■ Record extracts:

-- ==== Sys2Proof/Machine/Doubt.lean ====
section
/-! DEFINITION. How a fold enters doubt and is brought back: the choice of Table FAULT-1, repeat windows, targets, leases
moved, restores, relocation records and the commit of a recovery (*Doubt, retry and recovery*, R658–R696). -/
namespace Sys2Proof.Machine

open Sys2Proof

/-! Triggers (Table FAULT-1, R666). -/

def trigWord : Trigger → String
  | .tileEcc => "tile-ecc"
  | .medUncorrectable => "hbm"
  | .eccLasting => "sram"
  | .residue => "residue"
  | .auth => "auth"
  | .clockLost => "clock"
  | .ringLost => "ring"
  | .thermal => "thermal"
  | .efuse => "fuse"
  | .field => "field"
  | .stile => "stile"
  | .routeMiss => "route-miss"
  | .unmapped => "unmapped"
  | .malformed => "malformed"
  | .watchdog => "watchdog"
  | .linkNoDetour => "link"
  | .med => "med"
  | .spd => "spd"
  | .member => "member"

/-- A trigger tied to a paddock: its place is the paddock. -/
def trigOfPad : Trigger → Bool
  | .tileEcc | .eccLasting | .residue | .clockLost | .ringLost | .thermal | .efuse => true
  | _ => false

def trigAt (tr : Trigger) (place : Nat) : Val := if trigOfPad tr then .pad place else .num place

/-- The repeat window of a trigger is open: the same row within an hour of its restart's completion, in the same paddock where
it is tied to one (R666). -/
def Fold.repeated (f : Fold) (tr : Trigger) (place : Nat) (now : Time) : Bool :=
  f.windows.any fun w => w.1 = tr && (!trigOfPad tr || w.2.1 = place) && decide (now < w.2.2 + 3600 * second)

/-- Whether the page retired last among a fold's pages is a session page. -/
def State.retiredSession (s : State) (fold : Nat) : Bool :=
  match (s.flash.retired.filter fun q => leFold ((s.med q.1).lease q.2) = fold).getLast? with
  | some q => leSpace ((s.med q.1).lease q.2)
  | none => false

/-- The recovery that Table FAULT-1 names; `fleece` stands for MIGRATE by either means. -/
def State.meansFor (s : State) (f : Fold) (tr : Trigger) (place : Nat) : Means :=
  let rep := f.repeated tr place s.now
  match tr with
  | .tileEcc => if rep then .fleece else .restart
  | .eccLasting | .residue | .thermal | .efuse | .field => .fleece
  | .medUncorrectable => if rep || !s.retiredSession f.id then .stop else .restart
  | .clockLost | .ringLost => .wait
  | .stile | .watchdog | .spd => if rep then .stop else .restart
  | .med =>
    let k := place - 1568
    if rep || (f.pages.any fun p => p.2.1 = k) || f.cphys.any fun p => p.1 = k then .stop else .restart
  | .auth | .routeMiss | .unmapped | .malformed | .linkNoDetour | .member => .stop

/-- The paddocks of a fold that a trigger takes. -/
def Fold.failedBy (f : Fold) (tr : Trigger) (place : Nat) : List Nat :=
  if trigOfPad tr then f.pads.filter (· = place)
  else if tr = Trigger.field then f.pads.filter fun n => fieldOf n = place
  else []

■ Work instruction:
Extract each entry in full and write it down exactly.

■ Output below:
-- ==== Sys2Proof/Machine/Doubt.lean ====
section
/-! DEFINITION. How a fold enters doubt and is brought back: the choice of Table FAULT-1, repeat windows, targets, leases
moved, restores, relocation records and the commit of a recovery (*Doubt, retry and recovery*, R658–R696). -/
namespace Sys2Proof.Machine

open Sys2Proof

/-! Triggers (Table FAULT-1, R666). -/

def trigWord : Trigger → String
  | .tileEcc => "tile-ecc"
  | .medUncorrectable => "hbm"
  | .eccLasting => "sram"
  | .residue => "residue"
  | .auth => "auth"
  | .clockLost => "clock"
  | .ringLost => "ring"
  | .thermal => "thermal"
  | .efuse => "fuse"
  | .field => "field"
  | .stile => "stile"
  | .routeMiss => "route-miss"
  | .unmapped => "unmapped"
  | .malformed => "malformed"
  | .watchdog => "watchdog"
  | .linkNoDetour => "link"
  | .med => "med"
  | .spd => "spd"
  | .member => "member"

/-- A trigger tied to a paddock: its place is the paddock. -/
def trigOfPad : Trigger → Bool
  | .tileEcc | .eccLasting | .residue | .clockLost | .ringLost | .thermal | .efuse => true
  | _ => false

def trigAt (tr : Trigger) (place : Nat) : Val := if trigOfPad tr then .pad place else .num place

/-- The repeat window of a trigger is open: the same row within an hour of its restart's completion, in the same paddock where
it is tied to one (R666). -/
def Fold.repeated (f : Fold) (tr : Trigger) (place : Nat) (now : Time) : Bool :=
  f.windows.any fun w => w.1 = tr && (!trigOfPad tr || w.2.1 = place) && decide (now < w.2.2 + 3600 * second)

/-- Whether the page retired last among a fold's pages is a session page. -/
def State.retiredSession (s : State) (fold : Nat) : Bool :=
  match (s.flash.retired.filter fun q => leFold ((s.med q.1).lease q.2) = fold).getLast? with
  | some q => leSpace ((s.med q.1).lease q.2)
  | none => false

/-- The recovery that Table FAULT-1 names; `fleece` stands for MIGRATE by either means. -/
def State.meansFor (s : State) (f : Fold) (tr : Trigger) (place : Nat) : Means :=
  let rep := f.repeated tr place s.now
  match tr with
  | .tileEcc => if rep then .fleece else .restart
  | .eccLasting | .residue | .thermal | .efuse | .field => .fleece
  | .medUncorrectable => if rep || !s.retiredSession f.id then .stop else .restart
  | .clockLost | .ringLost => .wait
  | .stile | .watchdog | .spd => if rep then .stop else .restart
  | .med =>
    let k := place - 1568
    if rep || (f.pages.any fun p => p.2.1 = k) || f.cphys.any fun p => p.1 = k then .stop else .restart
  | .auth | .routeMiss | .unmapped | .malformed | .linkNoDetour | .member => .stop

/-- The paddocks of a fold that a trigger takes. -/
def Fold.failedBy (f : Fold) (tr : Trigger) (place : Nat) : List Nat :=
  if trigOfPad tr then f.pads.filter (· = place)
  else if tr = Trigger.field then f.pads.filter fun n => fieldOf n = place
  else []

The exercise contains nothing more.